Planet X - Michael Jan Friedman [35]
“Recently,” the mutant continued, “it turned out the techno-organics were some kind of shell—a way to protect my real wings until they could grow back. But if you ask me what Apocalypse gained by amputating my wings and then helping them grow again … I’d have a tough time giving you an answer.”
“But as far as you know,” the doctor said, “the techno-organics in your system are dormant … harmless.”
“As far as I know,” he confirmed.
Crusher would have felt better if she had more to go on—more about this Apocalypse character, especially. However, her patient seemed to be telling the truth, ifhis biosigns were any indication. As far as he could tell, the techno-organics in his blood posed no threat to anyone.
“All right,” she said. “I think we’ve learned all we’re going to learn about you.”
Archangel looked at her. “Then I’m free to go?”
He made being there sound like a stint in a penal colony. “Not yet,” the doctor told him. “All you’re free to do right now is join Commander La Forge on the other side of the room.”
He frowned. “Whatever you say.”
Crusher could feel the tension inside him—the hatred of being pinned down. But the mutant seemed able to cope with it.
Sitting up, he swung his legs over the side of the biobed. Then, with a flurry of his wings, be propelled himself across sickbay and alighted in front of a very surprised Geordi La Forge.
The doctor grunted. Show-off she thought.
Then she saw Wolverine enter the room, and she prepared the biobed for her next patient.
Geordi closed the door to his office in engineering. Then he sat down in his chair, leaned back, and pondered what he had learned from his studies of the X-Men.
To his regret, very little of it seemed useful.
Not that every one of the examinations hadn’t been interesting in its own way. Colossus, for instance, actually seemed to increase his mass when he converted his body tissues into an amazingly tough, metallic substance. Unfortunately, the engineer hadn’t been able to determine where that extra mass came from.
Shadowcat, on the other hand, appeared to have control over the very atoms in her body—to the extent that she could move them through the atoms in an object or even another person, faciliating a phasing effect. Years earlier, Geordi and one of his colleagues had experienced a similar effect related to chroniton build-ups—but, as his instruments showed, the X-Man’s abilities had nothing to do with chronitons.
And then there were the techno-organics both he and Doctor Crusher had discovered in Archangel. Again, an intriguing discovery, but it shed no light on the X-Men’s appearance in the Enterprise’s twenty-fourth century.
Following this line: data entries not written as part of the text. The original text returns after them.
/-! ### Dev.setExch changes `exchs` alone -/

@[simp] theorem Dev.setExch_osc (s : Dev) (k : Nat) (x : Slot) : (s.setExch k x).osc = s.osc := rfl
@[simp] theorem Dev.setExch_rlg (s : Dev) (k : Nat) (x : Slot) : (s.setExch k x).rlg = s.rlg := rfl
@[simp] theorem Dev.setExch_capo (s : Dev) (k : Nat) (x : Slot) : (s.setExch k x).capo = s.capo := rfl
@[simp] theorem Dev.setExch_run (s : Dev) (k : Nat) (x : Slot) : (s.setExch k x).run = s.run := rfl
@[simp] theorem Dev.setExch_shadow (s : Dev) (k : Nat) (x : Slot) : (s.setExch k x).shadow = s.shadow := rfl
@[simp] theorem Dev.setExch_rw (s : Dev) (k : Nat) (x : Slot) : (s.setExch k x).rw = s.rw := rfl
@[simp] theorem Dev.setExch_cnt (s : Dev) (k : Nat) (x : Slot) : (s.setExch k x).cnt = s.cnt := rfl
@[simp] theorem Dev.setExch_rings (s : Dev) (k : Nat) (x : Slot) : (s.setExch k x).rings = s.rings := rfl
@[simp] theorem Dev.setExch_cqs (s : Dev) (k : Nat) (x : Slot) : (s.setExch k x).cqs = s.cqs := rfl
@[simp] theorem Dev.setExch_ctrs (s : Dev) (k : Nat) (x : Slot) : (s.setExch k x).ctrs = s.ctrs := rfl
@[simp] theorem Dev.setExch_pools (s : Dev) (k : Nat) (x : Slot) : (s.setExch k x).pools = s.pools := rfl
@[simp] theorem Dev.setExch_ops (s : Dev) (k : Nat) (x : Slot) : (s.setExch k x).ops = s.ops := rfl
@[simp] theorem Dev.setExch_launches (s : Dev) (k : Nat) (x : Slot) : (s.setExch k x).launches = s.launches := rfl
@[simp] theorem Dev.setExch_connBacked (s : Dev) (k : Nat) (x : Slot) : (s.setExch k x).connBacked = s.connBacked := rfl
@[simp] theorem Dev.setExch_connCache (s : Dev) (k : Nat) (x : Slot) : (s.setExch k x).connCache = s.connCache := rfl
@[simp] theorem Dev.setExch_conns (s : Dev) (k : Nat) (x : Slot) : (s.setExch k x).conns = s.conns := rfl
@[simp] theorem Dev.setExch_sch (s : Dev) (k : Nat) (x : Slot) : (s.setExch k x).sch = s.sch := rfl
@[simp] theorem Dev.setExch_xlt (s : Dev) (k : Nat) (x : Slot) : (s.setExch k x).xlt = s.xlt := rfl
@[simp] theorem Dev.setExch_hst (s : Dev) (k : Nat) (x : Slot) : (s.setExch k x).hst = s.hst := rfl
@[simp] theorem Dev.setExch_tray (s : Dev) (k : Nat) (x : Slot) : (s.setExch k x).tray = s.tray := rfl
@[simp] theorem Dev.setExch_rte (s : Dev) (k : Nat) (x : Slot) : (s.setExch k x).rte = s.rte := rfl
@[simp] theorem Dev.setExch_slots (s : Dev) (k : Nat) (x : Slot) : (s.setExch k x).slots = s.slots := rfl
@[simp] theorem Dev.setExch_red (s : Dev) (k : Nat) (x : Slot) : (s.setExch k x).red = s.red := rfl
@[simp] theorem Dev.setExch_stm (s : Dev) (k : Nat) (x : Slot) : (s.setExch k x).stm = s.stm := rfl
@[simp] theorem Dev.setExch_cph (s : Dev) (k : Nat) (x : Slot) : (s.setExch k x).cph = s.cph := rfl
@[simp] theorem Dev.setExch_ink (s : Dev) (k : Nat) (x : Slot) : (s.setExch k x).ink = s.ink := rfl
@[simp] theorem Dev.setExch_mem (s : Dev) (k : Nat) (x : Slot) : (s.setExch k x).mem = s.mem := rfl
@[simp] theorem Dev.setExch_ptns (s : Dev) (k : Nat) (x : Slot) : (s.setExch k x).ptns = s.ptns := rfl
@[simp] theorem Dev.setExch_det (s : Dev) (k : Nat) (x : Slot) : (s.setExch k x).det = s.det := rfl
@[simp] theorem Dev.setExch_fol (s : Dev) (k : Nat) (x : Slot) : (s.setExch k x).fol = s.fol := rfl
@[simp] theorem Dev.setExch_opt (s : Dev) (k : Nat) (x : Slot) : (s.setExch k x).opt = s.opt := rfl
@[simp] theorem Dev.setExch_bays (s : Dev) (k : Nat) (x : Slot) : (s.setExch k x).bays = s.bays := rfl
@[simp] theorem Dev.setExch_lives (s : Dev) (k : Nat) (x : Slot) : (s.setExch k x).lives = s.lives := rfl
@[simp] theorem Dev.setExch_qps (s : Dev) (k : Nat) (x : Slot) : (s.setExch k x).qps = s.qps := rfl
@[simp] theorem Dev.setExch_eth (s : Dev) (k : Nat) (x : Slot) : (s.setExch k x).eth = s.eth := rfl
@[simp] theorem Dev.setExch_mseg (s : Dev) (k : Nat) (x : Slot) : (s.setExch k x).mseg = s.mseg := rfl
@[simp] theorem Dev.setExch_rst (s : Dev) (k : Nat) (x : Slot) : (s.setExch k x).rst = s.rst := rfl
@[simp] theorem Dev.setExch_lcs (s : Dev) (k : Nat) (x : Slot) : (s.setExch k x).lcs = s.lcs := rfl
@[simp] theorem Dev.setExch_sst (s : Dev) (k : Nat) (x : Slot) : (s.setExch k x).sst = s.sst := rfl
@[simp] theorem Dev.setExch_err (s : Dev) (k : Nat) (x : Slot) : (s.setExch k x).err = s.err := rfl
@[simp] theorem Dev.setExch_out (s : Dev) (k : Nat) (x : Slot) : (s.setExch k x).out = s.out := rfl
@[simp] theorem Dev.setExch_free (s : Dev) (k : Nat) (x : Slot) : (s.setExch k x).free = s.free := rfl
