theorem witness_OpticsAndLasers :
    (let port : Fin 16 := 2
     let s : State := { dev := { base with opt := [(2, { wls := [(1, { lock := .seek })] })], bays := [(2, { present := true, lit := true })] } }
     let wl : Fin 8 := 1
     let p := port.val
     let o := s.dev.optPort p
     let x := o.wl wl
     decide (s.dev.isEth port = true ∨ lone s.dev port) && decide (x.lock = .seek)) = true ∧
    (let port : Fin 16 := 2
     let s : State := { dev := { base with osc := 12500000 , opt := [(2, { wls := [(1, { lock := .seek })] })] } }
     let wl : Fin 8 := 1
     let p := port.val
     let o := s.dev.optPort p
     let x := o.wl wl
     decide (s.dev.isEth port = true ∨ lone s.dev port) && decide (x.lock = .seek) && decide (x.seekFrom + msTicks 60 ≤ s.dev.osc)) = true ∧
    (let port : Fin 16 := 2
     let s : State := { dev := { base with opt := [(2, { wls := [(1, { lock := .locked })] })], bays := [(2, { present := true, lit := true })] } }
     let wl : Fin 8 := 1
     let p := port.val
     let o := s.dev.optPort p
     let x := o.wl wl
     decide (s.dev.isEth port = true ∨ lone s.dev port) && decide (x.lock = .locked)) = true ∧
    (let port : Fin 16 := 2
     let s : State := { dev := { base with opt := [(2, { wls := [(1, { lock := .locked })] })], bays := [(2, { present := true, lit := true })] } }
     let wl : Fin 8 := 1
     let p := port.val
     let o := s.dev.optPort p
     let x := o.wl wl
     decide (s.dev.isEth port = true ∨ lone s.dev port) && decide (x.lock ≠ .dark)) = true ∧
    (let port : Fin 16 := 2
     let s : State := { dev := { base with opt := [(2, { wls := [(1, { lock := .seek })] })], bays := [(2, { present := true, lit := true })] } }
     let p := port.val
     decide (s.dev.isEth port = true ∨ lone s.dev port) && decide ((s.dev.bay p).lit = true)) = true ∧
    (let port : Fin 16 := 2
     let s : State := { dev := { base with rw := [(Reg.optThresh, 0x000A000B)] } }
     let bers : List Nat := [9, 9, 9, 9, 9, 9, 9, 9]
     let p := port.val
     let o := s.dev.optPort p
     decide (s.dev.isEth port = true ∨ lone s.dev port) && decide (bers.length = 8) && decide ((∀ b ∈ bers, b ≤ 0xFFFF)) && decide (twf (fun _ => {}) o.wls = true) && decide (twf (fun _ => {}) s.dev.opt = true)) = true ∧
    (let port : Fin 16 := 2
     let s : State := { dev := { base with opt := [(2, { wls := [(1, { lock := .locked })] })], bays := [(2, { present := true, lit := true })] } }
     let v : View := .port
     let a := s.tapped v Reg.optPortCtl 1
     decide (s.dev.isEth port = true ∨ lone s.dev port) && decide ((v = .pf ∨ v = .port)) && decide (a.inReset Reg.optPortCtl = false)) = true ∧
    (let port : Fin 16 := 2
     let s : State := { dev := { base with opt := [(2, { fenced := true, cause := 1 })], bays := [(2, { present := true, interlock := true, lit := true })] } }
     let v : View := .port
     let p := port.val
     let o := s.dev.optPort p
     let a := s.tapped v Reg.optPortCtl 2
     let b := a.bay p
     decide (s.dev.isEth port = true ∨ lone s.dev port) && decide ((v = .pf ∨ v = .port)) && decide (a.inReset Reg.optPortCtl = false) && decide (o.fenced = true) && decide (b.present = true) && decide (b.interlock = true) && decide (b.refused = false) && decide (b.released = false) && decide (b.overload = false) && decide (o.berBad = false) && decide (o.rxLow = false) && decide (o.txLow = false)) = true ∧
    (let port : Fin 16 := 2
     let s : State := { dev := { base with opt := [(2, { fenced := true, cause := 1 })] } }
     let v : View := .port
     let p := port.val
     let o := s.dev.optPort p
     let a := s.tapped v Reg.optPortCtl 2
     let b := a.bay p
     decide (s.dev.isEth port = true ∨ lone s.dev port) && decide ((v = .pf ∨ v = .port)) && decide (a.inReset Reg.optPortCtl = false) && decide (o.fenced = true) && decide (b.present = false)) = true ∧
    (let bay : Fin 16 := 2
     let s : State := { dev := base }
     let b := s.dev.bay bay
     decide (s.dev.isEth bay = true ∨ lone s.dev bay) && decide (twf (fun _ => {}) s.dev.bays = true) && decide (twf (fun _ => {}) s.dev.opt = true) && decide (b.present = false)) = true ∧
    (let bay : Fin 16 := 2
     let s : State := { dev := { base with bays := [(2, { present := true, interlock := true, checked := true, lit := true, iNom := 100, iMax := 200 })] } }
     let b := s.dev.bay bay
     decide (s.dev.isEth bay = true ∨ lone s.dev bay) && decide (twf (fun _ => {}) s.dev.bays = true) && decide (twf (fun _ => {}) s.dev.opt = true) && decide (b.interlock = true)) = true ∧
    (let bay : Fin 16 := 2
     let s : State := { dev := { base with bays := [(2, { present := true, interlock := true, checked := true, lit := true, iNom := 100, iMax := 200 })] } }
     let v : View := .port
     decide (s.dev.isEth bay = true ∨ lone s.dev bay) && decide (twf (fun _ => {}) s.dev.bays = true) && decide (twf (fun _ => {}) s.dev.opt = true) && decide ((v = .pf ∨ v = .port))) = true ∧
    (let bay : Fin 16 := 2
     let s : State := { dev := { base with bays := [(2, { present := true, interlock := true, checked := true, lit := true, iNom := 100, iMax := 200 })] } }
     let b := s.dev.bay bay
     decide (s.dev.isEth bay = true ∨ lone s.dev bay) && decide (twf (fun _ => {}) s.dev.bays = true) && decide (twf (fun _ => {}) s.dev.opt = true) && decide (b.lit = true)) = true ∧
    (let bay : Fin 16 := 2
     let s : State := { dev := { base with bays := [(2, { present := true, interlock := true, checked := true, lit := true, iNom := 100, iMax := 200 })] } }
     let b := s.dev.bay bay
     decide (s.dev.isEth bay = true ∨ lone s.dev bay) && decide (twf (fun _ => {}) s.dev.bays = true) && decide (twf (fun _ => {}) s.dev.opt = true) && decide (b.present = true) && decide (b.overload = false)) = true ∧
    (let bay : Fin 16 := 2
     let s : State := { dev := { base with bays := [(2, { present := true, interlock := true, checked := true, lit := true, iNom := 100, iMax := 200 })] } }
     decide (s.dev.isEth bay = true ∨ lone s.dev bay) && decide (twf (fun _ => {}) s.dev.bays = true) && decide (twf (fun _ => {}) s.dev.opt = true) && decide (s.dev.rst.coreUp = true)) = true := by decide +kernel
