-- ==== Sys2Proof/Machine/Dispatch.lean ====
section
/-! DEFINITION. One meaning per command: the completion step of the command (40_command_execution.md R104, R115). -/

namespace Sys2Proof.Machine

def exec (i : Instr) (s : State) : Host.Outcome State Fault Refusal :=
  match i with
  | .nop => Sys2Proof.Machine.execNop s
  | .clmul32 => Sys2Proof.Machine.execClmul32 s
  | .pmulGs => Sys2Proof.Machine.execPmulGs s
  | .pmulKa => Sys2Proof.Machine.execPmulKa s
  | .pmuluGs => Sys2Proof.Machine.execPmuluGs s
  | .pmuluKa => Sys2Proof.Machine.execPmuluKa s
  | .pmod => Sys2Proof.Machine.execPmod s
  | .jpoly => Sys2Proof.Machine.execJpoly s
  | .mmulM1 => Sys2Proof.Machine.execMmulM1 s
  | .mmulM2 => Sys2Proof.Machine.execMmulM2 s
  | .mpowM1 => Sys2Proof.Machine.execMpowM1 s
  | .mpowM2 => Sys2Proof.Machine.execMpowM2 s
  | .mrgApply => Sys2Proof.Machine.execMrgApply s
  | .mrgJump => Sys2Proof.Machine.execMrgJump s
  | .mtApply => Sys2Proof.Machine.execMtApply s
  | .mtJump => Sys2Proof.Machine.execMtJump s

end Sys2Proof.Machine
end

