-- ==== Sys2Proof/Machine/Reset.lean ====
section
/-! DEFINITION. The hardware reset (70_reset_and_hazards.md R250 to R252). -/

namespace Sys2Proof.Machine

/-- The WMEM words that a reset leaves unspecified: those of the destination or in-place region of the running command,
as far as WMEM reaches; none while Idle, for an illegal command word, or for a command with no such region (R251, R252;
log 5). -/
def State.abandonedRegion (s : State) : Region :=
  match s.run with
  | .idle => ⟨0, 0⟩
  | .busy c a _ =>
    match decode c with
    | .error _ => ⟨0, 0⟩
    | .ok i =>
      match (footprint i a).dest with
      | none => ⟨0, 0⟩
      | some d => ⟨d.start, min d.len (s.wmemWords - d.start)⟩

/-- A reset (R250): CMD, STATUS, ERR and ARG0-ARG5 ← 0, RUN ← Idle; PARAM stays. Each word of the abandoned region becomes
a fresh free value, every other WMEM word keeps its value (R251, R252). -/
def State.hardReset (s : State) : State :=
  { s with
    cmd := 0#32
    status := ⟨false, false, false⟩
    err := 0#32
    arg := ⟨0#32, 0#32, 0#32, 0#32, 0#32, 0#32⟩
    run := .idle
    wmem := s.wmem.writeList s.abandonedRegion.start (freeWords s.freeCount s.abandonedRegion.len)
    freeCount := s.freeCount + s.abandonedRegion.len }

end Sys2Proof.Machine
end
Only one of the exams had turned up anything potentially valuable in that regard—and that was the one to which he had subjected Nightcrawler. The verterons he had found on the mutant still stuck in his engineer’s mind, suggesting a solution he couldn’t quite latch on to.
Without question, the proximity of verteron particles could have caused a malfunction in the X-Men’s timehooks. Heck, it might have kept them from working at all, though that obviously hadn’t happened.
But why had the mutants been whipped into Geordi’s milieu, of all places? If their appearance there was just a coincidence, it was a staggeringly unlikely one.
After all, there were an infinite number of points in timespace—an infinite number of destinations. The X-Men could have wound up at the dawn of time or in the fifty-fourth century … on Risa or Rura Penthe … in a reality with bipedal humanoids or without them.
However, they hadn’t done any of those things. They had materialized in a frame of reference not far removed from their own—in which, as luck would have it, they actually had some friends they could call on.
The engineer grunted. Staggering, all right.
But if they were drawn to the Enterprise’s twenty-fourth century, why not to the Enterprise itself? What was it about Starbase 88 that had pulled the mutants to it like a magnet?